US attempt to wage a new 'Cold War' a massive assault on human rights
I was in Berlin on Tuesday for the 2024 China-Europe Seminar on Human Rights, an event that was first held in 2015, and has been hosted every year by European and Chinese cities since then.
While this year's theme was "new and emerging rights in the age of digital technology, artificial intelligence, environmental degradation and climate change", many experts voiced their concerns over the ongoing conflicts that are a threat to humankind, especially the people in the countries directly affected and their human rights.
The conflicts include those between Russia and Ukraine, and Israel and Palestine. Some say there is a new "Cold War" the United States is trying to wage against China. Many are worried that these hot and cold wars, if left unchecked, could potentially trigger a nuclear war.
Despite US President Joe Biden's public statement that Washington does not seek a new "Cold War", what his administration has been doing against China over the past years constitute a new "Cold War". That was the view of some of the experts who spoke at Tuesday's seminar.
True, the new "Cold War" Washington is attempting to wage is not the same as the Cold War between the US and the Soviet Union, when the two sides had almost no trade relations and very limited people-to-people exchanges. But the US has been moving in that direction since former US president Donald Trump reversed decades of US policy on China. Worse, the Biden administration has doubled down the China-containment policy of the previous administration in a bid to curtail China's rise.

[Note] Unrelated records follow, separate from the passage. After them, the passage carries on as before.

-- ==== Sys2Proof/Laws/State.lean ====
section
/-! SUPPORT. Each named update of the state, field by field: what it changes, and that it changes nothing else. -/
namespace Sys2Proof.Machine

/-! ### setGroup -/

@[simp] theorem State.setGroup_inputs (s : State) (g : Group) : (s.setGroup g).inputs = s.inputs := rfl
@[simp] theorem State.setGroup_cur (s : State) (g : Group) : (s.setGroup g).cur = s.cur := rfl
@[simp] theorem State.setGroup_fresh (s : State) (g : Group) : (s.setGroup g).fresh = s.fresh := rfl
@[simp] theorem State.setGroup_nextId (s : State) (g : Group) : (s.setGroup g).nextId = s.nextId := rfl
@[simp] theorem State.setGroup_beat (s : State) (g : Group) : (s.setGroup g).beat = s.beat := rfl
@[simp] theorem State.setGroup_rounds (s : State) (g : Group) : (s.setGroup g).rounds = s.rounds := rfl
@[simp] theorem State.setGroup_tick (s : State) (g : Group) : (s.setGroup g).tick = s.tick := rfl
@[simp] theorem State.setGroup_groups (s : State) (g : Group) : (s.setGroup g).groups = modWhere s.groups (fun x => x.gid == g.gid) (fun _ => g) := rfl
@[simp] theorem State.setGroup_tasks (s : State) (g : Group) : (s.setGroup g).tasks = s.tasks := rfl
@[simp] theorem State.setGroup_grids (s : State) (g : Group) : (s.setGroup g).grids = s.grids := rfl
@[simp] theorem State.setGroup_mem (s : State) (g : Group) : (s.setGroup g).mem = s.mem := rfl
@[simp] theorem State.setGroup_vis (s : State) (g : Group) : (s.setGroup g).vis = s.vis := rfl
@[simp] theorem State.setGroup_pages (s : State) (g : Group) : (s.setGroup g).pages = s.pages := rfl
@[simp] theorem State.setGroup_queues (s : State) (g : Group) : (s.setGroup g).queues = s.queues := rfl
@[simp] theorem State.setGroup_entries (s : State) (g : Group) : (s.setGroup g).entries = s.entries := rfl
@[simp] theorem State.setGroup_regs31 (s : State) (g : Group) : (s.setGroup g).regs31 = s.regs31 := rfl
@[simp] theorem State.setGroup_dues (s : State) (g : Group) : (s.setGroup g).dues = s.dues := rfl
@[simp] theorem State.setGroup_keys (s : State) (g : Group) : (s.setGroup g).keys = s.keys := rfl
@[simp] theorem State.setGroup_reservedCores (s : State) (g : Group) : (s.setGroup g).reservedCores = s.reservedCores := rfl
@[simp] theorem State.setGroup_turns (s : State) (g : Group) : (s.setGroup g).turns = s.turns := rfl
@[simp] theorem State.setGroup_cmds (s : State) (g : Group) : (s.setGroup g).cmds = s.cmds := rfl
@[simp] theorem State.setGroup_arrays (s : State) (g : Group) : (s.setGroup g).arrays = s.arrays := rfl
@[simp] theorem State.setGroup_dies (s : State) (g : Group) : (s.setGroup g).dies = s.dies := rfl
@[simp] theorem State.setGroup_seqNo (s : State) (g : Group) : (s.setGroup g).seqNo = s.seqNo := rfl
@[simp] theorem State.setGroup_host (s : State) (g : Group) : (s.setGroup g).host = s.host := rfl
@[simp] theorem State.setGroup_fabric (s : State) (g : Group) : (s.setGroup g).fabric = s.fabric := rfl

Such Cold War mentality has made everyone worse off. Trump's tariffs on Chinese exports, which Biden vowed to revoke during the 2020 presidential campaign but broke his promise after assuming office, have increased the prices of commodities for US consumers, according to various US studies.
The Peterson Institute for International Economics on Monday warned that if Trump wins the presidential election and carries out his latest threat to impose 10 percent tariffs on foreign goods and 60 percent on Chinese goods, the US economy would suffer the most, with its GDP sinking to 2.82 or 9.65 percent lower than the baseline by 2028, based on two scenarios of whether foreign countries retaliate or not.
In contrast, China's GDP would slide by only 0.5 to 0.74 percent below the baseline by 2028 and Mexico's GDP by 0.03 to 0.56 percent.
Similarly, the US tech war against China is set to backfire because it deprives US tech companies of their biggest customer, and encourages China to invest and innovate more aggressively to catch up with the West and become self-reliant in advanced technology.
The notorious Wolf Amendment, a law passed by US Congress in 2011 to prohibit US government cooperation with China in space science has failed to halt China's space mission. Instead, it has prompted China to make a giant step forward in space exploration.
China has been following a win-win policy since the launch of reform and opening-up in 1978, by welcoming more foreign investment. It's hard to figure out why the US, still a superpower in many aspects, has become so narrow-minded and so obsessed with lose-lose games with the sole aim of hurting the Chinese economy, which has been a major engine for global economic growth for years.
Axel Hegwein, chairman of the supervisory board of the German-Chinese Culture Foundation, reminded people at Tuesday's seminar that Berlin is a place of historic significance, a place that connects the East and the West. He said he expected more such discussions and exchanges to be held so that the two sides can learn more about human rights from each other.
He was clearly referring to the fact that Berlin, in fact Germany, was divided into two parts during the Cold War. The same was true for Europe.
There is no better place to oppose the new Cold War than in Berlin. I am writing this column in my hotel, just 350 meters from Checkpoint Charlie, which witnessed the untold sufferings of the German people during the Cold War. But it's doubtful whether the US will understand the message.
The author is chief of China Daily EU Bureau based in Brussels.